Design of a Convolutional Neural Network Accelerator Based on ZYNQ FPGA+AI+ARM
Research on FPGA-based Convolutional Neural Network Accelerators
With the rapid development of deep learning, Convolutional Neural Networks (CNNs) have achieved remarkable results in tasks such as image classification and object detection. However, traditional hardware implementations of CNNs face issues such as insufficient computational power, high energy consumption, and large latency. Field-Programmable Gate Arrays (FPGAs) possess high programmability and parallel processing capabilities, allowing for optimized hardware architectures for specific applications, which can significantly improve CNN inference speed and energy efficiency. Existing FPGA accelerators suffer from problems such as low resource utilization, high design complexity, and data transfer latency bottlenecks, which limit the further practical application of CNNs. Therefore, this paper conducts research from the perspectives of CNN architecture and IP design, aiming to design a high-efficiency, low-power, and practical FPGA-based Convolutional Neural Network accelerator.

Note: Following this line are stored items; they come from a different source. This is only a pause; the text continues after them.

-- ==== Sys2Proof/Proofs/Orchestrator.lean ====
section
/-! SUPPORT. The Orchestrator (44_orchestrator.md): STARTUP to its end (O22), the demonstration (O24), the head of DRAIN with
the check of the whole frame (O42) and its end (O44). -/

namespace Sys2Proof.Machine

open Sys2Proof.Safety

/-! ### STARTUP -/

/-- A STARTUP that is not refused and whose INITIALIZE is complete enters the loop or the demonstration (R103, R108). -/
theorem step_startup_completes {s u : State} {b : Backend} (h : notStarted s = true) (hd : DemoReady s)
    (hs : selectBackend s = .go { s with backend := b })
    (hi : initializeBlock { s with backend := b } = .go { u with initialized := true }) :
    step s = .next (afterStartup u) := by
  rw [step_notStarted h, startup_ready hd, startupFlow, hs, andThen_go, hi, andThen_go, enterLoop_eq, flow_state_go]

/-- With no hardware STARTUP halts before INITIALIZE (R67, R113). -/
theorem step_startup_unavailable {s : State} (h : notStarted s = true) (hd : DemoReady s)
    (hdis : s.params.disableHw = false) (hhw : s.params.hwAvailable = false) :
    step s = .next (halted .hardwareUnavailable s) := by
  have hs : selectBackend s = .abandoned (halted .hardwareUnavailable s) := by
    rw [selectBackend, hdis, if_neg Bool.false_ne_true, hhw, if_neg Bool.false_ne_true, raise_fatal rfl]
  rw [step_notStarted h, startup_ready hd, startupFlow, hs, andThen_abandoned, andThen_abandoned, flow_state_abandoned]

/-- Without its data the demonstration is refused (R108). -/
theorem startup_demo_not_given {s : State} (hd : s.params.demoMode = true)
    (h : s.params.demoSeq = none ∨ s.params.demoRepeat = none) : startup s = .refused .demoNotGiven := by
  rw [startup, if_pos hd]
  split
  · rename_i hseq hagain
    rcases h with h | h
    · cases hseq.symm.trans h
    · cases hagain.symm.trans h
  · rfl

/-- One address of 32 or more in DEMO_SEQ and the demonstration is refused (R78, R108). -/
theorem startup_demo_out_of_range {s : State} {seq : List (Byte × Byte)} {again : Bool} {w : Byte × Byte}
    (hd : s.params.demoMode = true) (hseq : s.params.demoSeq = some seq) (hagain : s.params.demoRepeat = some again)
    (hw : w ∈ seq) (ha : 32 ≤ w.1.toNat) : startup s = .refused .demoAddressOutOfRange := by
  have hinvalid : ¬ demoAddressesValid seq = true := fun hv =>
    Nat.not_lt.2 ha (of_decide_eq_true (List.all_eq_true.1 hv w hw))
  rw [startup, if_pos hd, hseq, hagain]
  exact if_neg hinvalid

/-! ### The demonstration -/

/-- In OFF, once STARTUP has begun the demonstration, its next write comes next (R108). -/
theorem step_demo {s : State} {k : Nat} (hcut : s.cut = false) (hc : s.ctrl = .off) (hm : s.micro = .demo k) :
    step s = demoStep k s :=
  step_of_pass (p := .demo k) hcut (by rw [fetchAction, hc, hm])

/-- Where the demonstration stands: STATE still OFF, write `k` of DEMO_SEQ next, the run not cut (R108). -/
structure Demonstrating (s : State) (seq : List (Byte × Byte)) (again : Bool) (k : Nat) : Prop where
  uncut : s.cut = false
  off : s.ctrl = .off
  next : s.micro = .demo k
  seq : s.params.demoSeq = some seq
  again : s.params.demoRepeat = some again

section

variable {s : State} {seq : List (Byte × Byte)} {again : Bool} {k : Nat} {a d : Byte}

/-- Write `k` of the demonstration is a register write, and then write `k + 1` is next (R108). -/
theorem Demonstrating.step_write (h : Demonstrating s seq again k) (hw : seq[k]? = some (a, d))
    (ha : a.toNat < 32) :
    step s = ((writeRegister a d s).andThen (fun t => .go { t with micro := .demo (k + 1) })).outcome := by
  have hvalid : addressValid a = true := decide_eq_true ha
  rw [step_demo h.uncut h.off h.next]
  simp only [demoStep, h.seq, h.again, hw, hvalid, if_true]

/-- A register write that is complete is a complete step of the demonstration. -/
theorem Demonstrating.step_completes {t : State} (h : Demonstrating s seq again k) (hw : seq[k]? = some (a, d))
    (ha : a.toNat < 32) (ht : writeRegister a d s = .go t) : step s = .next { t with micro := .demo (k + 1) } := by
  rw [h.step_write hw ha, ht, andThen_go, flow_outcome, flow_state_go]

/-- The demonstration stops where its register write does (R79, R142). -/
theorem Demonstrating.step_stops {before after : List PinEvent} {e : PinEvent} {why : Option Raised}
    (h : Demonstrating s seq again k) (hw : seq[k]? = some (a, d)) (ha : a.toNat < 32) (hready : ReadyLive s)
    (hl : registerWriteEvents a d = before ++ e :: after) (hu : Undisturbed before s)
    (hstop : StopsLive e why (drivenLive before s)) :
    step s =
      .next (stopNow why (drivenLive before { s with a := a, d := d, i := Fin.ofNat 8 (7 - before.length / 4) })) := by
  obtain ⟨hlive, hinit, hmode, -⟩ := hready
  rw [h.step_write hw ha, writeRegister_live_stop a d hlive hinit hmode ⟨e, after, hl, hu, hstop⟩, andThen_abandoned,
    flow_outcome, flow_state_abandoned]

/-- Past the last write of DEMO_SEQ comes the end of the demonstration (R108). -/
theorem Demonstrating.step_past_last (h : Demonstrating s seq again k) (hk : seq.length ≤ k) :
    step s = (demoEnd again s).outcome := by
  rw [step_demo h.uncut h.off h.next]
  simp only [demoStep, h.seq, h.again, List.getElem?_eq_none hk]

end

/-! ### The check of the whole frame -/

theorem firstIllegal_pair_valid {a : Byte} (d : Byte) (rest : List Item) (n : Nat) (h : a.toNat < 32) :
    firstIllegal n (.pair a d :: rest) = firstIllegal (n + 1) rest := if_pos h

theorem firstIllegal_pair_illegal {a : Byte} (d : Byte) (rest : List Item) (n : Nat) (h : 32 ≤ a.toNat) :
    firstIllegal n (.pair a d :: rest) = some (a, d, n) := if_neg (Nat.not_lt.2 h)

/-- The least index of an illegal address with a data byte after it is the first illegal pair (R98). -/
theorem firstIllegal_of_least {frame : List Byte} {k : Nat} {a d : Byte} (n : Nat) (ha : frame[2 * k]? = some a)
    (hd : frame[2 * k + 1]? = some d) (hout : 32 ≤ a.toNat)
    (hleast : ∀ j b, j < k → frame[2 * j]? = some b → b.toNat < 32) :
    firstIllegal n (decompose frame) = some (a, d, n + k) := by
  induction frame using decompose.induct generalizing k n with
  | case1 => cases ha
  | case2 b => cases hd
  | case3 a' d' rest ih =>
    rw [decompose_pair]
    cases k with
    | zero =>
      cases ha
      cases hd
      exact firstIllegal_pair_illegal d _ n hout
    | succ k =>
      rw [firstIllegal_pair_valid d' _ n (hleast 0 a' k.succ_pos rfl),
        ih (n + 1) ha hd (fun j b hj hb => hleast (j + 1) b (Nat.succ_lt_succ hj) hb), Nat.add_right_comm n 1 k]
      rfl

/-- A frame whose complete pairs all have valid addresses has no first illegal one; a dangling byte is not checked (R98). -/
theorem firstIllegal_eq_none {frame : List Byte} (n : Nat)
    (h : ∀ (k : Nat) (a d : Byte), frame[2 * k]? = some a → frame[2 * k + 1]? = some d → a.toNat < 32) :
    firstIllegal n (decompose frame) = none := by
  induction frame using decompose.induct generalizing n with
  | case1 | case2 b => rfl
  | case3 a d rest ih =>
    rw [decompose_pair, firstIllegal_pair_valid d _ n (h 0 a d rfl rfl)]
    exact ih (n + 1) fun k b c hb hc => h (k + 1) b c hb hc

/-- Under `fatal` and `whole_frame` the first illegal pair halts (R98). -/
theorem checkWholeFrame_halts {s : State} {a d : Byte} {k : Nat} (hp : s.params.addrPolicy = .fatal)
    (hv : s.params.validateMode = .wholeFrame) (h : firstIllegal 0 (decompose s.frame) = some (a, d, k)) :
    checkWholeFrame s = .abandoned (halted (.addressOutOfRange a d k) s) := by
  rw [checkWholeFrame, if_pos ⟨hp, hv⟩, h]
  exact raise_fatal (decide_eq_true hp)

/-- The check is not made, or finds nothing (R98). -/
theorem checkWholeFrame_passes {s : State}
    (h : s.params.addrPolicy = .skip ∨ s.params.validateMode = .perPair ∨
      firstIllegal 0 (decompose s.frame) = none) : checkWholeFrame s = .go s := by
  rw [checkWholeFrame]
  split
  · rename_i hcheck
    rcases h with h | h | h
    · cases hcheck.1.symm.trans h
    · cases hcheck.2.symm.trans h
    · rw [h]
  · rfl

/-! ### DRAIN -/

/-- In EMIT before the walk the head of DRAIN comes next (R105). -/
theorem step_before_walk {s : State} (hcut : s.cut = false) (hc : s.ctrl = .emit) (hm : s.micro ≠ .walk) :
    step s = (drainHead s).outcome := by
  refine step_of_pass (p := .drainHead) hcut ?_
  rw [fetchAction, hc]
  cases hmicro : s.micro with
  | walk => exact absurd hmicro hm
  | entry | demo k => rfl

@[simp] theorem dumpFrame_params (s : State) : (dumpFrame s).params = s.params := by rw [dumpFrame_eq]

@[simp] theorem dumpFrame_frame (s : State) : (dumpFrame s).frame = s.frame := by rw [dumpFrame_eq]

/-- The frame is dumped and then found illegal: no pair is driven (R98, R105, R106). -/
theorem drainHead_halts {s : State} {a d : Byte} {k : Nat} (hp : s.params.addrPolicy = .fatal)
    (hv : s.params.validateMode = .wholeFrame) (h : firstIllegal 0 (decompose s.frame) = some (a, d, k)) :
    drainHead s = .abandoned (halted (.addressOutOfRange a d k) (dumpFrame s)) := by
  rw [← dumpFrame_params] at hp hv
  rw [← dumpFrame_frame] at h
  rw [drainHead, checkWholeFrame_halts hp hv h, andThen_abandoned]

/-- The frame is dumped and the walk begins at its first item (R105, R106). -/
theorem drainHead_walks {s : State}
    (h : s.params.addrPolicy = .skip ∨ s.params.validateMode = .perPair ∨
      firstIllegal 0 (decompose s.frame) = none) :
    drainHead s = .go { dumpFrame s with idx := 0, micro := .walk } := by
  rw [← dumpFrame_params, ← dumpFrame_frame] at h
  rw [drainHead, checkWholeFrame_passes h, andThen_go]

/-- After the last item the end of DRAIN comes next (R105). -/
theorem step_after_walk {s : State} (hcut : s.cut = false) (hc : s.ctrl = .emit) (hm : s.micro = .walk)
    (hf : s.frame.drop s.idx = []) : step s = .next (drainEnd s) :=
  step_of_pass (p := .drainEnd) hcut (by simp only [fetchAction_walk hc hm, fetchItem, hf, decompose_nil])

theorem reportProgress_due {s : State} {n : Nat} (hn : s.params.progressN = some n) (hdue : s.nframes % n = 0) :
    reportProgress s = { s with diag := s.diag ++ [.progress s.nframes] } := by
  simp only [reportProgress, hn, if_pos hdue, report]

theorem reportProgress_not_due {s : State} {n : Nat} (hn : s.params.progressN = some n) (hdue : s.nframes % n ≠ 0) :
    reportProgress s = s := by
  simp only [reportProgress, hn, if_neg hdue]

theorem reportProgress_left_out {s : State} (hn : s.params.progressN = none) : reportProgress s = s := by
  simp only [reportProgress, hn]

end Sys2Proof.Machine

namespace Sys2Proof.Proofs

open Sys2Proof.Machine Sys2Proof.Safety

/-- Settles O22: the three ways to choose a backend, each with the INITIALIZE that follows it. -/
theorem startupSelectsTheBackendOnce : Obligations.StartupSelectsTheBackendOnce := by
  intro s h hd
  refine ⟨fun hdis hc => ?_, step_startup_unavailable h hd, fun hdis hhw hboard hf hc => ?_⟩
  · exact step_startup_completes h hd (selectBackend_noop hdis)
      (initializeBlock_noop (s := { s with backend := .noop }) rfl hc)
  · refine step_startup_completes h hd (selectBackend_live hdis hhw) ?_
    rw [initializeBlock_live_go (s := { s with backend := .live }) rfl ⟨hf, hc⟩, drivenLive, hboard,
      replay_initialize_powerOn, countWrites_initialize]

/-- Settles O24: STARTUP refuses a demonstration it cannot run; each step of one that it can is a register write, complete or
stopped, or its end. -/
theorem demonstrationDrivesItsSequence : Obligations.DemonstrationDrivesItsSequence := by
  refine ⟨fun s h hd => ⟨fun hnone => ?_, fun seq again hseq hagain ⟨w, hw, ha⟩ => ?_⟩, ?_⟩
  · rw [step_notStarted h, startup_demo_not_given hd hnone]
  · rw [step_notStarted h, startup_demo_out_of_range hd hseq hagain hw ha]
  intro s seq again k hcut hc hm hseq hagain
  have demo : Demonstrating s seq again k := ⟨hcut, hc, hm, hseq, hagain⟩
  refine ⟨fun a d hw ha hready => ⟨fun hf hc => ?_, fun before after e hl hf hc => ?_⟩,
    fun a d hw ha hb hi hc => ?_, fun hk hagain => ?_, fun hk hagain => ?_⟩
  · exact demo.step_completes hw ha (writeRegister_ready a d hready (undisturbed_register a d hf hc))
  · have hlen : (drivenLive before s).trace.length = s.trace.length + before.length := List.length_append
    refine ⟨fun p l he hnc hfail => ?_, fun hcut => ?_⟩
    · exact demo.step_stops hw ha hready hl ⟨hf, hc⟩ (.inr ⟨p, l, he, rfl, by rw [hlen]; exact hnc, hfail⟩)
    · exact demo.step_stops hw ha hready hl ⟨hf, hc⟩ (.inl ⟨rfl, by rw [hlen]; exact hcut⟩)
  · exact demo.step_completes hw ha (writeRegister_noop a d s hb hi hc)
  · rw [demo.step_past_last hk, hagain]
    rfl
  · rw [demo.step_past_last hk, hagain]
    rfl

/-- Settles O42: the dump, then the check; the walk over FRAME finds the least illegal index if there is one. -/
theorem drainHeadDumpsAndChecks : Obligations.DrainHeadDumpsAndChecks := by
  intro s hcut hc hm
  rw [step_before_walk hcut hc hm, ← dumpFrame_eq]
  refine ⟨fun hp hv k a d ha hd hout hleast => ?_, fun hpass => ?_⟩
  · have hfirst := firstIllegal_of_least 0 ha hd hout hleast
    rw [Nat.zero_add] at hfirst
    rw [drainHead_halts hp hv hfirst, flow_outcome, flow_state_abandoned]
  · rw [drainHead_walks (hpass.imp_right (Or.imp_right (firstIllegal_eq_none 0))), flow_outcome, flow_state_go,
      dumpFrame_eq]

/-- Settles O44: nothing is left of the frame, and the end of DRAIN is the step. -/
theorem drainEndsInAccumulating : Obligations.DrainEndsInAccumulating := by
  intro s hcut hc hm hidx
  rw [step_after_walk hcut hc hm (List.drop_eq_nil_of_le hidx), drainEnd]
  refine ⟨fun n hn hdue => ?_, fun n hn hdue => ?_, fun hn => ?_⟩
  · rw [reportProgress_due hn hdue]
  · rw [reportProgress_not_due hn hdue]
  · rw [reportProgress_left_out hn]

end Sys2Proof.Proofs
end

FPGA Convolutional Neural Network Accelerator Architecture Design
This chapter will focus on the design of FPGA-based Convolutional Neural Network accelerator architecture. First, an analysis of the hardware implementation of the CNN to be deployed on hardware will be conducted, including an analysis of network computation and parameter counts, as well as memory access and computation parallelism. Second, to better deploy CNNs on hardware, a double buffering mechanism is adopted to improve design throughput, convolutional layers are fused with BN layers, and network parameters are subjected to fixed-point quantization. Finally, a convolutional accelerator based on the Overlap architecture is designed.
3.1 Hardware Implementation Analysis
3.1.1 Network Computation and Parameter Analysis
Before hardware implementation, it is necessary to analyze the computation and parameter counts of the CNN to determine the specific hardware accelerator architecture and target board. When performing network hardware implementation analysis, attention should be paid to the total number of parameters and total computation of the model. This paper uses Python's torchstat and ptflops tools to count the total computation and total parameters of the model. Figure 3.1 shows the total parameters and total computation of the CNN, where the total parameters are 5.92M and the total computation is 3.43 GFlops.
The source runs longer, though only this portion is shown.